Josh O’Connor (Larry in ITVs The Durrells) will be taking on the role of Prince Charles in his late teens and early 20s following his experiences at university and looking at his personal life – notably his early romance with Camilla Parker Bowles in the Seventies. 

The Queen Mother 

Marion Bailey, who starred with Brad Pitt in Allied, takes on this pivotal role. In 1972, with Elizabeth on a tour of South-East Asia, the Queen Mother acted as Counsellor of State, declaring a state of emergency during a National Union of Mineworkers’s strike. 

The Prime Minister 

Line Of Duty star Jason Watkins plays Harold Wilson, who served two terms as PM and worked closely with Queen Elizabeth II on abolishing capital punishment and stopping discrimination against women and minorities. 

Tony Armstrong-Jones 

Ben Daniels (House Of Cards) replaces Matthew Goode as Tony Armstrong-Jones, Princess Margaret’s husband. They had a passionate, tempestuous marriage for 18 years until their divorce, and season three will show the demise of their marriage.

The investiture took place the same year as the Apollo Moon landing, and Tobias Menzies reveals that another key episode will portray the thrilling impact of this new space age on Buckingham Palace. ‘Peter Morgan has taken the angle that Philip gets very absorbed by the heroism of these men, which maybe throws a light on what he hasn’t done with his own life.’

Menzies is, of course, referring to Philip’s unfulfilled desire to continue his swashbuckling naval career, ended prematurely by the death of King George VI in 1952 and his wife’s ascendancy to the throne aged 25. This sacrifice and the fissures it caused in the couple’s marriage is an enduring theme carried over from the first two series.

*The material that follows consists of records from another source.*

theorem execRaClear_frame (slot : Nat) (s u : State) (h : execRaClear slot s = .next u) :
    u.pending = s.pending ∧ u.variant = s.variant ∧ u.otp = s.otp ∧ u.masters.length = s.masters.length ∧
    u.cores.channels.length = s.cores.channels.length ∧ u.regs.debugLevel = s.regs.debugLevel ∧ u.store.cs = s.store.cs ∧
    u.store.csDev = s.store.csDev ∧ u.store.granules = s.store.granules ∧ u.pins = s.pins ∧ u.stream = s.stream ∧
    u.power = s.power ∧ u.loader = s.loader ∧ u.egress = s.egress ∧ u.shadow = s.shadow ∧ u.inForce = s.inForce ∧
    u.otpRequest = s.otpRequest ∧ u.heldCommands = s.heldCommands ∧ u.crossReads = s.crossReads := by
  simp only [execRaClear, Host.Outcome.next.injEq] at h
  subst h
  first | (simp; done) | ((try dsimp only); (repeat' split) <;> simp)

theorem execRaRead_frame (slot : Nat) (s u : State) (h : execRaRead slot s = .next u) :
    u.pending = s.pending ∧ u.variant = s.variant ∧ u.otp = s.otp ∧ u.masters.length = s.masters.length ∧
    u.cores.channels.length = s.cores.channels.length ∧ u.regs.debugLevel = s.regs.debugLevel ∧ u.store.cs = s.store.cs ∧
    u.store.csDev = s.store.csDev ∧ u.store.granules = s.store.granules ∧ u.pins = s.pins ∧ u.stream = s.stream ∧
    u.power = s.power ∧ u.loader = s.loader ∧ u.conservator = s.conservator ∧ u.egress = s.egress ∧ u.repair = s.repair ∧
    u.shadow = s.shadow ∧ u.inForce = s.inForce ∧ u.otpRequest = s.otpRequest ∧ u.heldCommands = s.heldCommands ∧
    u.crossReads = s.crossReads := by
  simp only [execRaRead, Host.Outcome.next.injEq] at h
  subst h
  first | (simp; done) | ((try dsimp only); (repeat' split) <;> simp)

theorem execRaStatus_frame (slot : Nat) (s u : State) (h : execRaStatus slot s = .next u) :
    u.pending = s.pending ∧ u.variant = s.variant ∧ u.otp = s.otp ∧ u.masters.length = s.masters.length ∧
    u.cores.channels.length = s.cores.channels.length ∧ u.regs.debugLevel = s.regs.debugLevel ∧ u.store.cs = s.store.cs ∧
    u.store.csDev = s.store.csDev ∧ u.store.granules = s.store.granules ∧ u.pins = s.pins ∧ u.stream = s.stream ∧
    u.power = s.power ∧ u.loader = s.loader ∧ u.conservator = s.conservator ∧ u.egress = s.egress ∧ u.repair = s.repair ∧
    u.shadow = s.shadow ∧ u.inForce = s.inForce ∧ u.otpRequest = s.otpRequest ∧ u.heldCommands = s.heldCommands ∧
    u.crossReads = s.crossReads := by
  simp only [execRaStatus, Host.Outcome.next.injEq] at h
  subst h
  first | (simp; done) | ((try dsimp only); (repeat' split) <;> simp)

theorem execSurveyRead_frame (slot : Nat) (s u : State) (h : execSurveyRead slot s = .next u) :
    u.pending = s.pending ∧ u.variant = s.variant ∧ u.otp = s.otp ∧ u.masters.length = s.masters.length ∧
    u.cores.channels.length = s.cores.channels.length ∧ u.regs.debugLevel = s.regs.debugLevel ∧ u.store.cs = s.store.cs ∧
    u.store.csDev = s.store.csDev ∧ u.store.granules = s.store.granules ∧ u.pins = s.pins ∧ u.stream = s.stream ∧
    u.power = s.power ∧ u.loader = s.loader ∧ u.conservator = s.conservator ∧ u.egress = s.egress ∧ u.repair = s.repair ∧
    u.shadow = s.shadow ∧ u.inForce = s.inForce ∧ u.otpRequest = s.otpRequest ∧ u.heldCommands = s.heldCommands ∧
    u.crossReads = s.crossReads := by
  simp only [execSurveyRead, Host.Outcome.next.injEq] at h
  subst h
  first | (simp; done) | ((try dsimp only); (repeat' split) <;> simp)

theorem execScrubUnlock_frame (slot : Nat) (s u : State) (h : execScrubUnlock slot s = .next u) :
    u.pending = s.pending ∧ u.variant = s.variant ∧ u.otp = s.otp ∧ u.masters.length = s.masters.length ∧
    u.cores.channels.length = s.cores.channels.length ∧ u.regs.debugLevel = s.regs.debugLevel ∧ u.store.cs = s.store.cs ∧
    u.store.csDev = s.store.csDev ∧ u.store.granules = s.store.granules ∧ u.pins = s.pins ∧ u.stream = s.stream ∧
    u.power = s.power ∧ u.loader = s.loader ∧ u.conservator = s.conservator ∧ u.egress = s.egress ∧ u.repair = s.repair ∧
    u.shadow = s.shadow ∧ u.inForce = s.inForce ∧ u.otpRequest = s.otpRequest ∧ u.heldCommands = s.heldCommands ∧
    u.crossReads = s.crossReads := by
  simp only [execScrubUnlock, Host.Outcome.next.injEq] at h
  subst h
  first | (simp; done) | ((try dsimp only); (repeat' split) <;> simp)

theorem execCheckWrite_frame (slot : Nat) (s u : State) (h : execCheckWrite slot s = .next u) :
    u.pending = s.pending ∧ u.variant = s.variant ∧ u.otp = s.otp ∧ u.masters.length = s.masters.length ∧
    u.cores.channels.length = s.cores.channels.length ∧ u.regs.debugLevel = s.regs.debugLevel ∧ u.pins = s.pins ∧
    u.stream = s.stream ∧ u.power = s.power ∧ u.loader = s.loader ∧ u.conservator = s.conservator ∧ u.egress = s.egress ∧
    u.repair = s.repair ∧ u.shadow = s.shadow ∧ u.inForce = s.inForce ∧ u.otpRequest = s.otpRequest ∧
    u.heldCommands = s.heldCommands ∧ u.crossReads = s.crossReads := by
  simp only [execCheckWrite, Host.Outcome.next.injEq] at h
  subst h
  first | (simp; done) | ((try dsimp only); (repeat' split) <;> simp)

theorem execCheckRead_frame (slot : Nat) (s u : State) (h : execCheckRead slot s = .next u) :
    u.pending = s.pending ∧ u.variant = s.variant ∧ u.otp = s.otp ∧ u.masters.length = s.masters.length ∧
    u.cores.channels.length = s.cores.channels.length ∧ u.regs.debugLevel = s.regs.debugLevel ∧ u.store.cs = s.store.cs ∧
    u.store.csDev = s.store.csDev ∧ u.store.granules = s.store.granules ∧ u.pins = s.pins ∧ u.stream = s.stream ∧
    u.power = s.power ∧ u.loader = s.loader ∧ u.conservator = s.conservator ∧ u.egress = s.egress ∧ u.repair = s.repair ∧
    u.shadow = s.shadow ∧ u.inForce = s.inForce ∧ u.otpRequest = s.otpRequest ∧ u.heldCommands = s.heldCommands ∧
    u.crossReads = s.crossReads := by
  simp only [execCheckRead, Host.Outcome.next.injEq] at h
  subst h
  first | (simp; done) | ((try dsimp only); (repeat' split) <;> simp)
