-- ==== Sys2Proof/Laws/State.lean ====
section
/-! SUPPORT. What the updates of the state leave alone, field by field, and what those of the registers write. -/

namespace Sys2Proof.Machine

@[simp] theorem emit_fields (o : HostOut) (s : State) :
    (emit o s).variant = s.variant ∧ (emit o s).regs = s.regs ∧ (emit o s).shadow = s.shadow ∧ (emit o s).inForce = s.inForce
    ∧ (emit o s).pendingSet = s.pendingSet ∧ (emit o s).masters = s.masters ∧ (emit o s).crossReads = s.crossReads
    ∧ (emit o s).nextTag = s.nextTag ∧ (emit o s).fieldCopy = s.fieldCopy ∧ (emit o s).heldCommands = s.heldCommands
    ∧ (emit o s).stream = s.stream ∧ (emit o s).barrier = s.barrier ∧ (emit o s).loader = s.loader ∧ (emit o s).released = s.released
    ∧ (emit o s).params = s.params ∧ (emit o s).imageId = s.imageId ∧ (emit o s).otp = s.otp ∧ (emit o s).otpRequest = s.otpRequest
    ∧ (emit o s).array = s.array ∧ (emit o s).batches = s.batches ∧ (emit o s).fetchStopped = s.fetchStopped
    ∧ (emit o s).history = s.history ∧ (emit o s).anyBatch = s.anyBatch ∧ (emit o s).lastBatch = s.lastBatch
    ∧ (emit o s).egress = s.egress ∧ (emit o s).unload = s.unload ∧ (emit o s).fabric = s.fabric ∧ (emit o s).link0 = s.link0
    ∧ (emit o s).link1 = s.link1 ∧ (emit o s).coffset = s.coffset ∧ (emit o s).alignDue = s.alignDue ∧ (emit o s).delaysDue = s.delaysDue
    ∧ (emit o s).ledger0 = s.ledger0 ∧ (emit o s).ledger1 = s.ledger1 ∧ (emit o s).repair = s.repair ∧ (emit o s).twin = s.twin
    ∧ (emit o s).survey = s.survey ∧ (emit o s).conservator = s.conservator ∧ (emit o s).protection = s.protection
    ∧ (emit o s).store = s.store ∧ (emit o s).power = s.power ∧ (emit o s).cores = s.cores ∧ (emit o s).pins = s.pins
    ∧ (emit o s).pending = s.pending := by
  and_intros <;> rfl

@[simp] theorem msix_fields (v : Nat) (s : State) :
    (msix v s).variant = s.variant ∧ (msix v s).regs = s.regs ∧ (msix v s).shadow = s.shadow ∧ (msix v s).inForce = s.inForce
    ∧ (msix v s).pendingSet = s.pendingSet ∧ (msix v s).masters = s.masters ∧ (msix v s).crossReads = s.crossReads
    ∧ (msix v s).nextTag = s.nextTag ∧ (msix v s).fieldCopy = s.fieldCopy ∧ (msix v s).heldCommands = s.heldCommands
    ∧ (msix v s).stream = s.stream ∧ (msix v s).barrier = s.barrier ∧ (msix v s).loader = s.loader ∧ (msix v s).released = s.released
    ∧ (msix v s).params = s.params ∧ (msix v s).imageId = s.imageId ∧ (msix v s).otp = s.otp ∧ (msix v s).otpRequest = s.otpRequest
    ∧ (msix v s).array = s.array ∧ (msix v s).batches = s.batches ∧ (msix v s).fetchStopped = s.fetchStopped
    ∧ (msix v s).history = s.history ∧ (msix v s).anyBatch = s.anyBatch ∧ (msix v s).lastBatch = s.lastBatch
    ∧ (msix v s).egress = s.egress ∧ (msix v s).unload = s.unload ∧ (msix v s).fabric = s.fabric ∧ (msix v s).link0 = s.link0
    ∧ (msix v s).link1 = s.link1 ∧ (msix v s).coffset = s.coffset ∧ (msix v s).alignDue = s.alignDue ∧ (msix v s).delaysDue = s.delaysDue
    ∧ (msix v s).ledger0 = s.ledger0 ∧ (msix v s).ledger1 = s.ledger1 ∧ (msix v s).repair = s.repair ∧ (msix v s).twin = s.twin
    ∧ (msix v s).survey = s.survey ∧ (msix v s).conservator = s.conservator ∧ (msix v s).protection = s.protection
    ∧ (msix v s).store = s.store ∧ (msix v s).power = s.power ∧ (msix v s).cores = s.cores ∧ (msix v s).pins = s.pins
    ∧ (msix v s).pending = s.pending := by
  and_intros <;> rfl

The key character of Diana, Princess of Wales will not be introduced until series four, but series three offers a glimpse of the woman who would both precede and follow her in Prince Charles’s affections, Camilla Parker Bowles. The Duchess of Cornwall is played by Call The Midwife’s Emerald Fennell. ‘I absolutely love Camilla,’ she says, ‘and am very grateful that my teenage years have well prepared me for playing a chain-smoking serial snogger with a pudding-bowl haircut.’

DID YOU KNOW? 

Netflix is launching a new interactive series starring adventure survivalist Bear Grylls, You vs Wild, where the audience makes decisions whether he succeeds or fails

The show’s creators are currently hunting for their Diana, with The Little Drummer Girl actress Florence Pugh, 23, and Bohemian Rhapsody star Lucy Boynton, 25, both the subject of speculation. The Crown’s casting team have spoken of their search for a ‘staggeringly talented young actress’ with a ‘mesmerising range’ to take the character from world-class flirt and fairy-tale bride to troubled self-harmer.

Filming for series four will begin this summer, starting with the election of Margaret Thatcher in 1979, covering the Falklands War and the miners’ strike and ending with Mrs Thatcher’s political demise in 1990. Gillian Anderson, who is in a relationship with Morgan, has already been cast as the Iron Lady.

The promise of Anderson, Colman and the career-defining role of Diana makes series four of The Crown look completely compelling. Almost as compelling in fact, as the real-life family drama it represents.